Collected data entries:
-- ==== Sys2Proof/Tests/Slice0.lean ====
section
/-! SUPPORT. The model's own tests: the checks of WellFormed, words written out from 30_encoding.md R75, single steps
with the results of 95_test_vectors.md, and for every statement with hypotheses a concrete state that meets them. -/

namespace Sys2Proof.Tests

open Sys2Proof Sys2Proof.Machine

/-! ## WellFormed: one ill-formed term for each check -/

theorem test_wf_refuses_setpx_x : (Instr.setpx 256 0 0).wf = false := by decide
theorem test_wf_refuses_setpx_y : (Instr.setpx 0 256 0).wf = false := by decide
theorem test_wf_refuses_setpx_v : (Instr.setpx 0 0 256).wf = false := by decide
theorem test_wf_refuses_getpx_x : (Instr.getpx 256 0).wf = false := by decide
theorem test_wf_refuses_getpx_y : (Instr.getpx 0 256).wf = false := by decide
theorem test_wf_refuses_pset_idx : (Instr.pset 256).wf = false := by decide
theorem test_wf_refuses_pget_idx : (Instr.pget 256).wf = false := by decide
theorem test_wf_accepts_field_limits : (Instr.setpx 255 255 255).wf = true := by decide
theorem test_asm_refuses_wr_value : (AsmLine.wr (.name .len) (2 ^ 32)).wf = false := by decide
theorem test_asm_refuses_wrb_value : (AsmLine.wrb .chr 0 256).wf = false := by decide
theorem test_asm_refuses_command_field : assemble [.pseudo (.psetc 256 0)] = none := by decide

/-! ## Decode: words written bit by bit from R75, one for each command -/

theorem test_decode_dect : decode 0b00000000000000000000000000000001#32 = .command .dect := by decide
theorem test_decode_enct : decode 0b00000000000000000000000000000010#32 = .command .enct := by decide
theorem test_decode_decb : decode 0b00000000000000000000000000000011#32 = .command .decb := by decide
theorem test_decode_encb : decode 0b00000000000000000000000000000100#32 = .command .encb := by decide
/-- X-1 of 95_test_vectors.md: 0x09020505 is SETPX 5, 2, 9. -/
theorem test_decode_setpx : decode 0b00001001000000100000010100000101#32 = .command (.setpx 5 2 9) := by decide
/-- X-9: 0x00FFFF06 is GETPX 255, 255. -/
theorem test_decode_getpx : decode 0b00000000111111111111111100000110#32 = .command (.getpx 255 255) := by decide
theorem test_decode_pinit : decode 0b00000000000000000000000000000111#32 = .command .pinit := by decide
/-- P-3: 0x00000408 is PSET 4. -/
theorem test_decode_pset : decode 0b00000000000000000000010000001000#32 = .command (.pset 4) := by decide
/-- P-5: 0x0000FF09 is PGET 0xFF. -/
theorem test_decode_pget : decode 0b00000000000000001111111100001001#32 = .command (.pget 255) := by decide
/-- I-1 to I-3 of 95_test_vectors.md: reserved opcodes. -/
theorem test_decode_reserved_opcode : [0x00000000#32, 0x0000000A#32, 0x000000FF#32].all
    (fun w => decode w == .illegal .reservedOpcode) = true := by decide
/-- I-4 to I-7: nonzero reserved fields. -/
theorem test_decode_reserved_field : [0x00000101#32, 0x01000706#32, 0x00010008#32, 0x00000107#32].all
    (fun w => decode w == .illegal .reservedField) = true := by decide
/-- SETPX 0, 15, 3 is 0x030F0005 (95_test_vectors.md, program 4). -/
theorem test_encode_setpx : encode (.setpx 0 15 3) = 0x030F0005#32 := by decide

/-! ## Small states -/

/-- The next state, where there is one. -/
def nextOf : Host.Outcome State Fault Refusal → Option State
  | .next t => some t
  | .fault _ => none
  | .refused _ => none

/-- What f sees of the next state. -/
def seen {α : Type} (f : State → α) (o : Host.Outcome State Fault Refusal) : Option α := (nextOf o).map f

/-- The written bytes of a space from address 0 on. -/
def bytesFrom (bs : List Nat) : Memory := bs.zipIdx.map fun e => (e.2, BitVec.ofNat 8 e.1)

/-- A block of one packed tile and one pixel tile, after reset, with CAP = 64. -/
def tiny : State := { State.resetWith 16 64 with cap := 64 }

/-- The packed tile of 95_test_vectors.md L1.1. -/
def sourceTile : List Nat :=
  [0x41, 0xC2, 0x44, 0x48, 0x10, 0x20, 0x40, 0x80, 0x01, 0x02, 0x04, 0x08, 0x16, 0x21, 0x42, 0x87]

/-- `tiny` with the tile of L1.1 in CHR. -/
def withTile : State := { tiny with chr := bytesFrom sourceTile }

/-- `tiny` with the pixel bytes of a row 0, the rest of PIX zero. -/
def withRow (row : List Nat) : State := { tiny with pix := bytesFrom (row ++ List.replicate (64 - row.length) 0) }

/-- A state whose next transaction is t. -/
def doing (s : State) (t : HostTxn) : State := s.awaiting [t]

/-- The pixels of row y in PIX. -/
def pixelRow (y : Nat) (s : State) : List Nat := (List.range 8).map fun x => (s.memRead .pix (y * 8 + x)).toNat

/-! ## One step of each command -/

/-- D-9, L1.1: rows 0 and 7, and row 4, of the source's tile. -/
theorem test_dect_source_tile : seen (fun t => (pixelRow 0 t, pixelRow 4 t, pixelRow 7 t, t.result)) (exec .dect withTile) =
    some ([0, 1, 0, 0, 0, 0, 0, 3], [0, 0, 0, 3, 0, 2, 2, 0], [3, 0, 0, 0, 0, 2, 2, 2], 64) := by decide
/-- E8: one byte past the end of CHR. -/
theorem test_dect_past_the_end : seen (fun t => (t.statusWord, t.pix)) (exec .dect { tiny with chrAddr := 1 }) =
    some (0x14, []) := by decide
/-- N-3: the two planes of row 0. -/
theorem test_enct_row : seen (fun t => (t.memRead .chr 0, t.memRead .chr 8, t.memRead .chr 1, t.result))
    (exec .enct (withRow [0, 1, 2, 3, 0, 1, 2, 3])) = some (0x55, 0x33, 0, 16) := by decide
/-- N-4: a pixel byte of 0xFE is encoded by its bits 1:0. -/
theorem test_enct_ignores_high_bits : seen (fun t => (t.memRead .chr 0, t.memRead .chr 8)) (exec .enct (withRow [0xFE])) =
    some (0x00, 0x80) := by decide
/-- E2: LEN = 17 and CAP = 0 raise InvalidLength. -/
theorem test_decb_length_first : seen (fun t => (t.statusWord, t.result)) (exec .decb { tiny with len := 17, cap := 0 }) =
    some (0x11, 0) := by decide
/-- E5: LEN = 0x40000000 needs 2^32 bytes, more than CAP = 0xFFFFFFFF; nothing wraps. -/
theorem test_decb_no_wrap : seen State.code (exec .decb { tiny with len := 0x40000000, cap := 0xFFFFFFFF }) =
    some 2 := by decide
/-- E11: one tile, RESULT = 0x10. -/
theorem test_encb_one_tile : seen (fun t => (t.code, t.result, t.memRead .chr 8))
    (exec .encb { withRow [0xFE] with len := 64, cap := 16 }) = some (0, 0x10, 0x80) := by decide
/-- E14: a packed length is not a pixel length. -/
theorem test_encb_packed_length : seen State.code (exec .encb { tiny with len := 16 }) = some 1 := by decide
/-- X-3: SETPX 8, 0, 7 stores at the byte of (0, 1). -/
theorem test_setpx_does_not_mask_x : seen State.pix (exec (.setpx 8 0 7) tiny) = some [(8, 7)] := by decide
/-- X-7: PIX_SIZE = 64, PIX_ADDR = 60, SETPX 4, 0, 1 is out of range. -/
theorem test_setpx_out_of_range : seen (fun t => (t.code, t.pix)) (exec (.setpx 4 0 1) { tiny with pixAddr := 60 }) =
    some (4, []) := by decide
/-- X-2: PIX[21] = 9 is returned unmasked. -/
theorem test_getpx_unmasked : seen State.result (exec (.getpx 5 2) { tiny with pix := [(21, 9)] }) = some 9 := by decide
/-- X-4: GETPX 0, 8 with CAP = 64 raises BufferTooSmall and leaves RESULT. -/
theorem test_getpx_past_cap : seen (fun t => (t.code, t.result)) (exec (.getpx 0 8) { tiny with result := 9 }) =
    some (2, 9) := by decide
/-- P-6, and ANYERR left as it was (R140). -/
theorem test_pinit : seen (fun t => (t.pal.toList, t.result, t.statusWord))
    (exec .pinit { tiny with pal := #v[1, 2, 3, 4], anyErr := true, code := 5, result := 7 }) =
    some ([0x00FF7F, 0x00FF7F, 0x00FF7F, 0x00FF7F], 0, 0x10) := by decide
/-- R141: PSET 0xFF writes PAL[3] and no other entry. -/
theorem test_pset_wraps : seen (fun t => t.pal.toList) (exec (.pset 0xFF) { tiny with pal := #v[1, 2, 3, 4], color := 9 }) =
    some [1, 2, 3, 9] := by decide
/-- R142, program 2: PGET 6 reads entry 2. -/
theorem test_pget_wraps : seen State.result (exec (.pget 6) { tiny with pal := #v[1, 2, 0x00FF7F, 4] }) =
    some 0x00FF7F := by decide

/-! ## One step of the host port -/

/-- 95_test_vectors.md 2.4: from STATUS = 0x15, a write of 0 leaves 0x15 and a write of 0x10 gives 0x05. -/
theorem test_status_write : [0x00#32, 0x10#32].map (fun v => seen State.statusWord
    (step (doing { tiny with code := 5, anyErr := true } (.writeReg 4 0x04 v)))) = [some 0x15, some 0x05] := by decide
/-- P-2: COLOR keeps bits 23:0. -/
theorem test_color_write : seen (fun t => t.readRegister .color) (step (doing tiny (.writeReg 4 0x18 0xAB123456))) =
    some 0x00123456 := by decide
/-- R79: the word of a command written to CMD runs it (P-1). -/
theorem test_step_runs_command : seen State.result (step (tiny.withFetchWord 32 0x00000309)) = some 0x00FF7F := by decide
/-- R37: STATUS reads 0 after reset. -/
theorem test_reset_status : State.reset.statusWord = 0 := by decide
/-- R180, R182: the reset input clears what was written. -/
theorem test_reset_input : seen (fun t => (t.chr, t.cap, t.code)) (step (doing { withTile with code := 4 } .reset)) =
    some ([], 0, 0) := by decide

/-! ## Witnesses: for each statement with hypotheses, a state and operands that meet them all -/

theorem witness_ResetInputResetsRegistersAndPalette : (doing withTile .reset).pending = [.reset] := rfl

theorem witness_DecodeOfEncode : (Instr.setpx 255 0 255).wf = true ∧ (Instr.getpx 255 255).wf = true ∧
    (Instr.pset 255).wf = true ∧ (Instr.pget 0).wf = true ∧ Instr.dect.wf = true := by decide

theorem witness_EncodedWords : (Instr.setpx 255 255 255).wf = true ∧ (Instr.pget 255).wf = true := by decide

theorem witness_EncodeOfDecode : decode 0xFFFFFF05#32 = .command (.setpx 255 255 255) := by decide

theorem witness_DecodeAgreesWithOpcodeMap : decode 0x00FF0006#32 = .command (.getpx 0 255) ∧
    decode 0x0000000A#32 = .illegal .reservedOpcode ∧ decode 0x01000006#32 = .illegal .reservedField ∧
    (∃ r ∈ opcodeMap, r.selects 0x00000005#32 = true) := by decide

TASK STATEMENT:
With the line that has "L1.1 in CHR. -/" as the first and the line that has "PIX zero. -/" as the last, repeat exactly that run of lines above and no more.

ANSWER BELOW:
/-- `tiny` with the tile of L1.1 in CHR. -/
def withTile : State := { tiny with chr := bytesFrom sourceTile }

/-- `tiny` with the pixel bytes of a row 0, the rest of PIX zero. -/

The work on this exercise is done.